■ **RECORDED INFORMATION**

===

-- ==== Sys2Proof/Machine/Admission.lean ====
section
/-! DEFINITION. Admission (R340, R341, R343 to R351): the configuration record, the bound table, the algorithm of R346 and its
report, and the run-time limits. Times are rational numbers of nanoseconds; `none` is an infinite one. -/

namespace Sys2Proof.Machine

/-- A stream declaration (R341). -/
def declOf (bs : List Byte) : StreamDecl :=
  let a := fieldAt bs 0 8
  let b := fieldAt bs 8 8
  ⟨fieldOf a 5 0, bitOf a 6, bitOf a 7, fieldOf a 31 8, fieldOf a 55 32, fieldOf b 39 32, fieldOf b 31 0⟩

/-- The reserved bits of a stream declaration are 0. -/
def declClear (bs : List Byte) : Bool := decide (fieldOf (fieldAt bs 0 8) 63 56 = 0) && decide (fieldOf (fieldAt bs 8 8) 63 40 = 0)

/-- Bytes of stream declaration k in a configuration record (R393). -/
def declBytes (bs : List Byte) (k : Nat) : List Byte := (bs.drop (144 + 16 * k)).take 16

/-- The settings that a configuration record carries (R393). -/
def cfgOf (bs : List Byte) : PartCfg where
  raceOff := bitOf (fieldAt bs 4 1) 0
  span := fieldAt bs 6 1
  member := fieldAt bs 7 1
  spanId := fieldAt bs 8 4
  groups := (List.range 300).filter fun g => bitOf (fieldAt bs 24 40) g
  bedq := (List.range 4).map fun n => fieldAt bs (64 + 2 * n) 2
  hbmCap := fieldAt bs 72 4
  hshare := fieldAt bs 76 2
  reg := (List.range 8).map fun s => (fieldAt bs (80 + 4 * s) 1, fieldAt bs (82 + 4 * s) 2)
  ls := (List.range 3).map fun r => fieldAt bs (112 + 2 * r) 2
  lks := fieldAt bs 118 2
  links := (List.range 36).filter fun k => bitOf (fieldAt bs 120 8) k
  streams := (List.range (fieldAt bs 5 1)).map fun k => declOf (declBytes bs k)
  raw := bs

/-- IMGHANDLE and SRSEED of a configuration record. -/
def cfgImage (bs : List Byte) : Nat := fieldAt bs 0 4
def cfgSeed (bs : List Byte) : Word := BitVec.ofNat 64 (fieldAt bs 16 8)

/-- Logical cores of a partition's settings, ascending. -/
def PartCfg.cores (c : PartCfg) : List Nat := c.groups.flatMap fun g => [4 * g, 4 * g + 1, 4 * g + 2, 4 * g + 3]

/-- The lead stream. -/
def PartCfg.lead (c : PartCfg) : Option StreamDecl := c.streams.find? (·.lead)

/-- Stream declarations keep R341. -/
def streamsOk (l : List StreamDecl) : Bool :=
  distinct (l.map (·.num)) && decide ((l.filter (·.lead)).length = 1)
  && l.all fun d =>
    decide (1 ≤ d.period) && decide (d.period ≤ 16000000) && decide (d.deadline ≤ 16000000)
    && decide (1 ≤ d.hostlat) && decide (d.hostlat ≤ 255)
    && (if d.lead then !d.output && decide (d.deadline ≠ 0) else decide (d.deadline = 0))
    && (l.all fun e => !e.lead || decide (e.period = d.period))

/-- The fields of a configuration record that are judged by themselves (R308, R309, R335, R393); `window` gives the bed cache's
size in 2 MiB units on each bed die. -/
def cfgFieldsOk (window : Nat → Nat) (bs : List Byte) : Bool :=
  let c := cfgOf bs
  let n := fieldAt bs 5 1
  decide (fieldAt bs 4 1 < 2) && decide (1 ≤ n) && decide (n ≤ 64) && decide (1 ≤ c.span) && decide (c.span ≤ 8)
  && decide (c.member < c.span) && (decide (c.span ≠ 1) || decide (c.spanId = 0)) && decide (fieldAt bs 12 4 = 0)
  && decide (fieldAt bs 24 40 < 2 ^ 300) && !c.groups.isEmpty
  && (c.bedq.zipIdx.all fun e => decide (e.1 + window e.2 ≤ 1024)) && decide (c.hbmCap ≤ 196608)
  && decide (1 ≤ c.hshare) && decide (c.hshare ≤ 192) && decide (fieldAt bs 78 2 = 0)
  && ((List.range 8).all fun s => decide (fieldAt bs (81 + 4 * s) 1 = 0))
  && (c.reg.all fun r => decide (r.1 ≤ 240) && (if r.1 = 0 then decide (r.2 = 0) else decide (1 ≤ r.2) && decide (r.2 ≤ 4096))
      && (decide (c.hbmCap = 0) || decide (r.1 ≠ 0)))
  && (c.ls.all fun v => decide (v ≤ 256)) && decide (c.lks ≤ 256) && (!c.links.isEmpty || decide (c.lks = 0))
  && (decide (c.span = 1) || !c.links.isEmpty) && decide (fieldAt bs 120 8 < 2 ^ 36)
  && decide (fieldAt bs 128 8 = 0) && decide (fieldAt bs 136 8 = 0)
  && ((List.range n).all fun k => declClear (declBytes bs k)) && streamsOk c.streams

/-- The bound table of an image with its number of logical cores (R343). -/
structure Bounds where
  table : List Byte
  ncore : Nat
deriving DecidableEq, Repr

namespace Bounds

/-- Bytes of a turn entry, and where entry t, from 1 on, begins. -/
def size (b : Bounds) : Nat := 52 + 12 * b.ncore
def off (b : Bounds) (t : Nat) : Nat := 16 + (t - 1) * b.size
def hl (b : Bounds) (t s : Nat) : Nat := fieldAt b.table (b.off t + 4 * s) 4
def lb (b : Bounds) (t r : Nat) : Nat := fieldAt b.table (b.off t + 32 + 4 * r) 4
def lk (b : Bounds) (t : Nat) : Nat := fieldAt b.table (b.off t + 44) 4
def rec' (b : Bounds) (t x : Nat) : Nat := fieldAt b.table (b.off t + 48 + 4 * x) 4
def cyc (b : Bounds) (t x : Nat) : Nat := b.rec' t x % 2 ^ 24
def npass (b : Bounds) (t x : Nat) : Nat := b.rec' t x / 2 ^ 24

/-- A table is well formed for its image (R343). -/
def ok (b : Bounds) (npro ncyc : Nat) : Bool :=
  decide (fieldAt b.table 0 4 = npro) && decide (fieldAt b.table 4 4 = ncyc) && decide (fieldAt b.table 8 4 = b.ncore)
  && decide (fieldAt b.table 12 4 = 0) && decide (npro ≤ 65535) && decide (1 ≤ ncyc) && decide (ncyc ≤ 65536)
  && decide (npro + ncyc ≤ 65536) && decide (b.table.length = 16 + (npro + ncyc) * b.size)

end Bounds

/-- The bound table of an image. -/
def Image.bounds (i : Image) : Bounds := ⟨i.parts.bound, i.ncore⟩

/-- The bound-table entry of a working turn (R340). -/
def Image.entry (i : Image) (t : Nat) : Nat := if t ≤ i.npro then t else i.npro + (t - i.npro - 1) % i.ncyc + 1

/-- A quotient; a term on a share or a capacity of 0 is infinite (R346). -/
def termOf (a b : Rat) : Option Rat := if b = 0 then none else some (a / b)

/-- The traffic terms of turn entry t with their codes (R346, R348): only traffic that is there has one. -/
def trafficTerms (c : PartCfg) (b : Bounds) (k : Caps) (t : Nat) : List (Nat × Option Rat) :=
  ((List.range 8).filterMap fun s =>
    if b.hl t s = 0 then none else some (1 + s, termOf ((b.hl t s : Rat) * 1000000000) (((c.reg.getD s (0, 0)).1 : Rat) * 78125000)))
  ++ ([(0, k.mcap), (1, k.wcap), (2, k.hcap)].filterMap fun (r, cap) =>
    if b.lb t r = 0 then none else some (9 + r, termOf (b.lb t r) (((c.ls.getD r 0 : Nat) : Rat) / 256 * cap)))
  ++ (if b.lk t = 0 then [] else [(12, termOf (b.lk t) ((c.lks : Rat) / 256 * k.lrate))])

/-- The largest of a list of terms, 0 when there is none. -/
def largest (l : List (Nat × Option Rat)) : Option Rat :=
  l.foldl (fun m e => match m, e.2 with
    | some a, some b => some (max a b)
    | _, _ => none) (some 0)

/-- The compute term of turn entry t (R346); `d` the spare-row cycles of the i-th logical core (R222). -/
def computeTerm (b : Bounds) (d : Nat → Nat) (t : Nat) : Rat :=
  ((List.range (3 * b.ncore + 1)).foldl (fun m x =>
    max m (b.cyc t x + b.npass t x * (if x < 3 * b.ncore then d (x / 3) else 0))) 0 : Nat) * 5 / 9

/-- The advance (R346). -/
def advance (hops : Nat) : Rat := 400 + 1500 * hops

/-- xt(t) and tt(t) of R346. -/
def xtOf (c : PartCfg) (b : Bounds) (k : Caps) (t : Nat) : Option Rat := largest (trafficTerms c b k t)
def ttOf (c : PartCfg) (b : Bounds) (k : Caps) (d : Nat → Nat) (t : Nat) : Option Rat :=
  (xtOf c b k t).map fun x => computeTerm b d t + x + advance k.hops

/-- Whether admission accepts, with what its report says before rounding (R346, R348): worst case, limit, margin, turn, term,
test. -/
structure Verdict where
  ok : Bool
  worst : Option Rat
  limit : Rat
  margin : Option Rat
  turn : Nat
  term : Nat
  test : Nat

/-- The largest of terms in code order, the lowest code on a tie (R396). -/
def dominant (l : List (Nat × Rat)) : Nat :=
  match l with
  | [] => 0
  | e :: rest => (rest.foldl (fun (m : Nat × Rat) y => if m.2 < y.2 ∨ (m.2 = y.2 ∧ y.1 < m.1) then y else m) e).1

/-- The terms of a turn for the report (R348). -/
def turnTerms (c : PartCfg) (b : Bounds) (k : Caps) (d : Nat → Nat) (t : Nat) : List (Nat × Rat) :=
  (0, computeTerm b d t) :: (trafficTerms c b k t).filterMap fun e => e.2.map fun v => (e.1, v)

/-- R346. -/
def admitPartition (c : PartCfg) (i : Image) (k : Caps) (d : Nat → Nat) : Verdict :=
  let b := i.bounds
  let lead := c.lead.getD ⟨0, false, true, 0, 0, 0, 0⟩
  let limit : Rat := lead.deadline * 1000
  let turns := (List.range (i.npro + i.ncyc)).map (· + 1)
  match turns.find? fun t => (xtOf c b k t).isNone with
  | some t =>
    let code := (((trafficTerms c b k t).find? fun e => e.2.isNone).map (·.1)).getD 0
    ⟨false, none, limit, none, t, code, 0⟩
  | none =>
    let tt := fun (t : Nat) => (ttOf c b k d t).getD 0
    let cyc := turns.drop i.npro
    let tcyc := (cyc.map tt).sum
    let m : Int := (16384 / i.ncyc : Nat) - 1
    let w : Rat := max 0 (20972000 - m * ((lead.period : Int) * 1000))
    let hs : Rat := (c.hshare : Rat) / 4
    let ii : Rat := 2000 + lead.hostlat * 1000 + lead.bytes / hs
    let e : Rat := 2000 + (((c.streams.filter (·.output)).map (·.bytes)).sum : Nat) / hs
    let r := ii + tcyc + w + e
    let per := ii + tcyc + w
    let plimit : Rat := lead.period * 1000
    let top := cyc.foldl (fun (m : Nat) t => if m = 0 ∨ tt m < tt t then t else m) 0
    let test := if limit < r then 0 else if plimit < per then 1 else if plimit - per < limit - r then 1 else 0
    let term := dominant (turnTerms c b k d top ++ [(13, if test = 0 then ii + e else ii), (14, w)])
    let (worst, lim) := if test = 0 then (r, limit) else (per, plimit)
    ⟨decide (r ≤ limit) && decide (per ≤ plimit), some worst, lim, some (if worst ≤ lim then lim - worst else worst - lim),
      top, term, test⟩

/-- A time in whole picoseconds; the manual does not say how a fraction is rounded, so `up` is free. -/
def psOf (x : Rat) (up : Bool) : Nat :=
  let y := x * 1000
  (y.floor + (if up && decide (y ≠ y.floor) then 1 else 0)).toNat

/-- The report of a verdict (R348, R396); the three low bits of `f` say how fractions are rounded. -/
def Verdict.report (v : Verdict) (f : Word) : Report :=
  let inf := 2 ^ 64 - 1
  ⟨(v.worst.map fun x => psOf x (wbit f 0)).getD inf, psOf v.limit (wbit f 1),
    (v.margin.map fun x => psOf x (wbit f 2)).getD inf, v.turn, v.term, v.test⟩

/-- The report as a response block (R396). -/
def Report.bytes (r : Report) : List Byte :=
  padTo 32 (leBytes r.worst 8 ++ leBytes r.limit 8 ++ leBytes r.margin 8 ++ leBytes r.turn 4 ++ leBytes r.term 1 ++ leBytes r.test 1)

/-- The least capacity of a role over the bed-to-bed connections (R345, R346). -/
def minCap (role : Nat) (s : State) : Nat :=
  ((List.range 6).map fun k =>
    64 * ((List.range 8).filter fun i => (s.lane (8 * k + i)).role == role && !(s.lane (8 * k + i)).retired).length).foldl min 512

/-- Rate of a link (R345). -/
def linkRate (l : Link) : Nat := if !l.up then 0 else if l.lanes = 4 then 200 else 150

/-- The least rate over the held links that are up, 0 when none is (R346). -/
def minLinkRate (links : List Nat) (s : State) : Nat :=
  match (links.map s.link).filter (·.up) with
  | [] => 0
  | l :: rest => rest.foldl (fun m x => min m (linkRate x)) (linkRate l)

/-- The capacities in force, with a number of link hops. -/
def capsOf (c : PartCfg) (hops : Nat) (s : State) : Caps := ⟨minCap 0 s, minCap 1 s, minCap 2 s, minLinkRate c.links s, hops⟩

/-- d of the i-th logical core of a placement (R222). -/
def spareOfPlace (place : List (Nat × Nat)) (s : State) (i : Nat) : Nat :=
  b2n ((s.core ((place.getD i (0, 0)).2)).spareRow.isSome)

/-- LIM(t, u) of R350 for unit record x, in TCLK cycles. -/
def limitOf (c : PartCfg) (i : Image) (k : Caps) (d : Nat → Nat) (turn x : Nat) : Nat :=
  let b := i.bounds
  let t := i.entry turn
  let n := b.cyc t x + b.npass t x * (if x < 3 * b.ncore then d (x / 3) else 0)
  ((2 / 5 * ((n : Rat) * 5 / 9 + (xtOf c b k t).getD 0)).ceil).toNat

/-- The unit record of a unit (R343): regulators and the recorder have none. -/
def recordOf (p : Part) (u : UnitRef) (lc : Nat → Nat) : Option Nat :=
  let ix := fun (c : Nat) => indexWhere (fun n => n == lc c) (p.place.map (·.1))
  match u with
  | .core c => (ix c).map (3 * ·)
  | .mover c => (ix c).map (3 * · + 1)
  | .drain c => (ix c).map (3 * · + 2)
  | .bulk _ => some (3 * p.place.length)
  | .reg _ => none
  | .recorder => none

/-- The limit of a unit in the partition's open turn, none when it has no bound (R344, R350, R427). -/
def unitLimit (q : Nat) (u : UnitRef) (s : State) : Option Nat :=
  let p := s.part q
  match p.cfg, p.img, recordOf p u (fun c => (s.core c).lcore) with
  | some c, some i, some x =>
    if p.turn = 0 then none else some (limitOf c i p.caps (spareOfPlace p.place s) (unitTu q u s).turn x)
  | _, _, _ => none

end Sys2Proof.Machine
end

===

■ **WHAT YOU WILL DO**
Copy every line of the material above in which the word "find" appears.

■ **EXERCISE SOLUTION**
def PartCfg.lead (c : PartCfg) : Option StreamDecl := c.streams.find? (·.lead)
  match turns.find? fun t => (xtOf c b k t).isNone with
    let code := (((trafficTerms c b k t).find? fun e => e.2.isNone).map (·.1)).getD 0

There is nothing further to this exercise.